DATA:
::::

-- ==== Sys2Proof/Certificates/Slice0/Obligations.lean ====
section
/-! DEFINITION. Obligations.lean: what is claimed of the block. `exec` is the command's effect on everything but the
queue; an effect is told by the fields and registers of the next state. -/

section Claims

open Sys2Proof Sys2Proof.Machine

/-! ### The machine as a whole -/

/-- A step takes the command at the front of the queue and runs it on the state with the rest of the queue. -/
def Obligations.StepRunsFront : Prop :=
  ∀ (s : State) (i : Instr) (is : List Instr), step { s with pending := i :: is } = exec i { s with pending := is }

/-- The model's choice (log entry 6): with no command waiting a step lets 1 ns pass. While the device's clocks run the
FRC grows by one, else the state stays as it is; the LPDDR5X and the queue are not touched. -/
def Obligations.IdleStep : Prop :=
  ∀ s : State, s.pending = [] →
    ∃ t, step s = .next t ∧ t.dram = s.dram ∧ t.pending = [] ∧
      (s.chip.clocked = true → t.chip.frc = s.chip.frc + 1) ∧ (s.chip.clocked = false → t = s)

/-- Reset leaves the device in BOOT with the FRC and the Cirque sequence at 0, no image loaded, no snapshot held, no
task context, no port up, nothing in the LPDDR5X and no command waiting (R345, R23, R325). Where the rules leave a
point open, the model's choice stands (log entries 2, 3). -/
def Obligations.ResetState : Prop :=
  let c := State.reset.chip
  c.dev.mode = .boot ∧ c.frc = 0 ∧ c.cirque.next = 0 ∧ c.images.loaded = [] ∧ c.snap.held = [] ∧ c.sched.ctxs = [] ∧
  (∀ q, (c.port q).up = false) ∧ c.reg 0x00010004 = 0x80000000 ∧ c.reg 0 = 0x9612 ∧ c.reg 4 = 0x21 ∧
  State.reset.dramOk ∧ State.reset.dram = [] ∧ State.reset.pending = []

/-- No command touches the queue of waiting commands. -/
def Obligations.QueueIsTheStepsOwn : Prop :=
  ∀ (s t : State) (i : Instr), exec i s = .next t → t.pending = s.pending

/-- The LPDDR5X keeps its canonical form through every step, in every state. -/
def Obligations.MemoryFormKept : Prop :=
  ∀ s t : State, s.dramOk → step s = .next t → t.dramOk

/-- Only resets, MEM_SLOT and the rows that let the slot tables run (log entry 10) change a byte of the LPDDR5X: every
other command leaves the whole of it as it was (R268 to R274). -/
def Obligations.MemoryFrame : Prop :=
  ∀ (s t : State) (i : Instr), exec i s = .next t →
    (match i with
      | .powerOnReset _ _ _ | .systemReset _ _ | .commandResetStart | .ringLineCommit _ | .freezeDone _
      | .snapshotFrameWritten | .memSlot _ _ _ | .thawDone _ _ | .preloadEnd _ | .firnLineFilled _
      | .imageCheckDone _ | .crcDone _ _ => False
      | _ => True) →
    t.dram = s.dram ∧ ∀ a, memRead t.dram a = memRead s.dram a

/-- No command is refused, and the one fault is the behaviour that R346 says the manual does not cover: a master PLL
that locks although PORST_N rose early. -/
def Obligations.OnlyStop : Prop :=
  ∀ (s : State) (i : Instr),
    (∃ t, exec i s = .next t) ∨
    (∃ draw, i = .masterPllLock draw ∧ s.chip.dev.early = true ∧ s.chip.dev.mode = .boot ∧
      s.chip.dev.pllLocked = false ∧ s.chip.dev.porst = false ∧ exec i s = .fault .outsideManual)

::::

WHAT YOU HAVE TO DO:
Scan the material above for the string "chip" and copy every line that has it.

FINISHED EXERCISE:
      (s.chip.clocked = true → t.chip.frc = s.chip.frc + 1) ∧ (s.chip.clocked = false → t = s)
  let c := State.reset.chip
    (∃ draw, i = .masterPllLock draw ∧ s.chip.dev.early = true ∧ s.chip.dev.mode = .boot ∧
      s.chip.dev.pllLocked = false ∧ s.chip.dev.porst = false ∧ exec i s = .fault .outsideManual)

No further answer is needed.